On Paper, Wall Street Gets Its Way

More than a year ago, when the markets were flying high, a chorus of alarm went up on Wall Street. Talk spread that the United States risked losing its edge in the financial world.

But the threat that many executives saw was not the credit crisis then looming — it was the threat of excessive litigation and overregulation. Wall Street urged Washington to lighten up.

The financial industry could not get what it wanted then, but it may get what it wants now.

If adopted, the sweeping overhaul of the system overseeing the American financial system proposed by Treasury Secretary Henry M. Paulson Jr. on Monday could hand Wall Street investment banks a major victory in their years of effort to streamline regulation.

While the plan is unlikely to gain Congressional approval soon, and may go nowhere in a partisan election year, it echoes many of the seemingly subtle and yet profound changes that Wall Street has been lobbying for all along.

One change Wall Street wants is for regulators to shift from policing the industry with hard and fast rules — do this, don’t do that — to using looser “principles” that might be open to interpretation. Another is to modernize the hodgepodge of state and federal regulators that sometimes overlap and compete with one another.

Mr. Paulson’s plan would take a step toward both of these changes by consolidating banking and insurance regulators and potentially merging the Securities and Exchange Commission with the Commodity Futures Trading Commission, then stripping the combined entity of much of its regulatory authority. Many on Wall Street applaud those proposals.

“I thought it was a major step forward,” Thomas A. Russo, chief legal officer of Lehman Brothers, said of the proposal. “The world became homogenized, but the regulatory structure stayed within the same straitjacket.”

Proponents of the principles approach say it is more efficient. They point to the meteoric rise of London as a global financial center, which has fueled worries that New York might one day lose its title as the world capital of capital. The Financial Services Authority, Britain’s main financial regulator, relies on principles rather than rules.

Some former American regulators, however, wonder whether Wall Street deserves a longer leash, especially at such a chaotic time in the markets and the broader economy. After all, the financial industry has had plenty of scrapes with regulators in recent years, over issues ranging from conflicted stock research to questionable mortgage investments.

“Some advocates want broad principles that will not be enforced,” said Harvey J. Goldschmid, a former Democratic commissioner at the S.E.C. who now teaches at Columbia Law School. “You take that approach and the problems of subprime and securitization will look like minor bumps compared to the mess we will have in the future.”

Richard C. Breeden, former chairman of the Securities and Exchange Commission and chairman of Breeden Capital Management, questions whether the Treasury’s proposals will end up hurting rather than helping the investing public.

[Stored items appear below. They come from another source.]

/-- A change among the states that neither follow nor stand for FAULT keeps the agreement. -/
theorem SelectionAgrees.rest {s t : State} (h : SelectionAgrees s) (hf : s.ts.servo = .holdover) (hs : t.src = s.src)
    (ht : t.ts.servo = .freerun) : SelectionAgrees t where
  size := by rw [hs]; exact h.size
  selected := fun i p hp => by rw [path_of_src hs] at hp; rw [hs]; exact h.selected i p hp
  present := fun i hi => by rw [path_of_src hs]; rw [hs] at hi; exact h.present i hi
  servo := by have := h.servo; rw [hf] at this; rw [hs, ht, ← this]; rfl
  suspended := by have := h.suspended; rw [hf] at this; rw [hs, ht, this]; rfl
  reference := by rw [path_of_src hs, hs]; exact h.reference

theorem finishAcquire_agrees (c : Nat) (o : Int) (s : State) (h : SelectionAgrees s) (hf : s.ts.servo.follows = true) :
    SelectionAgrees (finishAcquire c o s) := by
  unfold finishAcquire
  extract_lets src s1
  have h1 : SelectionAgrees s1 := h.of_same ⟨rfl, rfl⟩
  have hf1 : s1.ts.servo.follows = true := hf
  split
  · exact h1.enterFault _
  · split
    · exact h1.follow hf1 (enterLocked_src c s1) (by rw [enterLocked_servo]; rfl)
    · exact h1

theorem measureAcquire_agrees (c : Nat) (k o : Int) (s : State) (h : SelectionAgrees s) (hf : s.ts.servo.follows = true) :
    SelectionAgrees (measureAcquire c k o s) := by
  have go : ∀ t, sameSelection s t → SelectionAgrees (finishAcquire c o t) := fun t ht =>
    finishAcquire_agrees c o t (h.of_same ht) (by rw [ht.2]; exact hf)
  unfold measureAcquire
  extract_lets new
  split
  · split
    · exact go _ ((sameSelection_stepTo s new.toNat s.ts.dtSub).trans ⟨rfl, rfl⟩)
    · exact h
  · split
    · split
      · exact go _ ((sameSelection_stepTo s _ _).trans (sameSelection_rateLaw _ _ _))
      · exact h
    · exact go _ ((sameSelection_replaceSlew s _).trans (sameSelection_rateLaw _ _ _))

theorem measureLocked_agrees (k o : Int) (s : State) (h : SelectionAgrees s) (hf : s.ts.servo.follows = true) :
    SelectionAgrees (measureLocked k o s) := by
  unfold measureLocked
  extract_lets s1 src s2
  have hs2 : sameSelection s s2 :=
    ((sameSelection_replaceSlew s _).trans (sameSelection_rateLaw _ k o)).trans (sameSelection_setTs s1 _ rfl)
  have h2 := h.of_same hs2
  split
  · exact h2.enterFault _
  · split
    · exact h2.follow (by rw [hs2.2]; exact hf) (enterAcquire_src s2) (by rw [enterAcquire_servo]; rfl)
    · exact h2

theorem takeMeasurement_agrees (s : State) (h : SelectionAgrees s) : SelectionAgrees (takeMeasurement s) := by
  have go : ∀ c k o (t : State), SelectionAgrees t → SelectionAgrees (takeOffset c k o t) := by
    intro c k o t ht
    unfold takeOffset
    split
    · rename_i hs
      exact (measureAcquire_agrees c k o t ht (by rw [hs]; rfl)).of_same (sameSelection_regrade _)
    · rename_i hs
      exact (measureLocked_agrees k o t ht (by rw [hs]; rfl)).of_same (sameSelection_regrade _)
    · exact ht
  unfold takeMeasurement
  split
  · extract_lets f s1
    have h1 : SelectionAgrees s1 := h.of_same ⟨rfl, rfl⟩
    split
    · exact go _ _ _ _ h1
    · exact h1
  · exact h

theorem sameSelection_takePair (s : State) : sameSelection s (takePair s) := by
  unfold takePair
  split
  · extract_lets f s1
    split
    · exact sameSelection.trans (t := s1) ⟨rfl, rfl⟩ (sameSelection_adoptPair _ _ _ _)
    · exact ⟨rfl, rfl⟩
  · exact ⟨rfl, rfl⟩

theorem overHoldover_agrees (s : State) (h : SelectionAgrees s) : SelectionAgrees (overHoldover s) := by
  unfold overHoldover
  split
  · rename_i hd
    simp only [holdoverOver, Bool.and_eq_true, decide_eq_true_eq] at hd
    exact h.rest hd.1 (expireHoldover_src s) (expireHoldover_servo s)
  · exact h

theorem restartServo_agrees (s : State) (h : SelectionAgrees s) (hf : s.ts.servo = .fault) :
    SelectionAgrees (restartServo s) := by
  have hn : s.src.selected = none := by
    have := h.servo
    rw [hf] at this
    cases hx : s.src.selected with
    | none => rfl
    | some i => rw [hx] at this; cases this
  unfold restartServo
  extract_lets s1 src s2 src2
  have hsrc : s2.src = s.src := (changeServo_src _ _).trans (sameSelection_endSlew s _).1
  have hserv : s2.ts.servo = .freerun := changeServo_servo _ _
  generalize hu : ({ s2 with src := { src2 with suspended := false } } : State) = u
  have hpath : ∀ i, u.path i = s.path i := by
    intro i; subst hu; exact path_of_src hsrc i
  have hus : u.src.selected = none := by subst hu; show s2.src.selected = none; rw [hsrc]; exact hn
  have hut : u.ts.servo = .freerun := by subst hu; exact hserv
  have hset : u.src.settings = s.src.settings := by subst hu; show s2.src.settings = _; rw [hsrc]
  have ho : SelectionOpen u :=
    { size := by subst hu; show s2.src.entries.length = _; rw [hsrc]; exact h.size
      selected := fun i p hp hs => by
        rw [hpath] at hp
        have := (h.selected i p hp).1 hs
        rw [hn] at this; cases this
      servo := by rw [hus, hut]; rfl
      suspended := by rw [hut]; subst hu; rfl }
  have k := reexamine_keeps .restart u
  refine (reexamine_settled .restart u ho).agrees ?_
  rw [k.isSome, k.2.1, hpath, hset]
  exact h.reference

“I don’t see what’s in it for the public in this plan,” Mr. Breeden said. “What’s in it for the taxpayers and the customers of these firms?”

But Wall Street, among the most deep-pocketed and politically savvy industries in America, senses opportunity.

In November 2006, the Committee on Capital Markets Regulation released a report concluding, “It is the committee’s view that in the shift of regulatory intensity balance has been lost to the competitive disadvantage of U.S. financial markets.”

A separate report, released two months later by Mayor Michael R. Bloomberg and Senator Charles E. Schumer, stated in stark terms that the United States was falling behind.

“The last thing that New York and the country, for that matter, need is to wake up one morning and find we are no longer the financial capital of the world,” Senator Schumer, Democrat of New York, said at the time.

Hal S. Scott, the Harvard Law School professor who directed the Committee on Capital Markets Regulation, said on Monday that he agreed with many of the Treasury’s short-term recommendations. But he argued that the government should not waste its time with the medium-term proposals and instead move directly toward more radical reform with a principles-based system.

“Too often we have a problem and we say ‘here’s a rule’ and then people figure out a way to get around the rule,” Mr. Scott said. “We’d be better off with a principle.”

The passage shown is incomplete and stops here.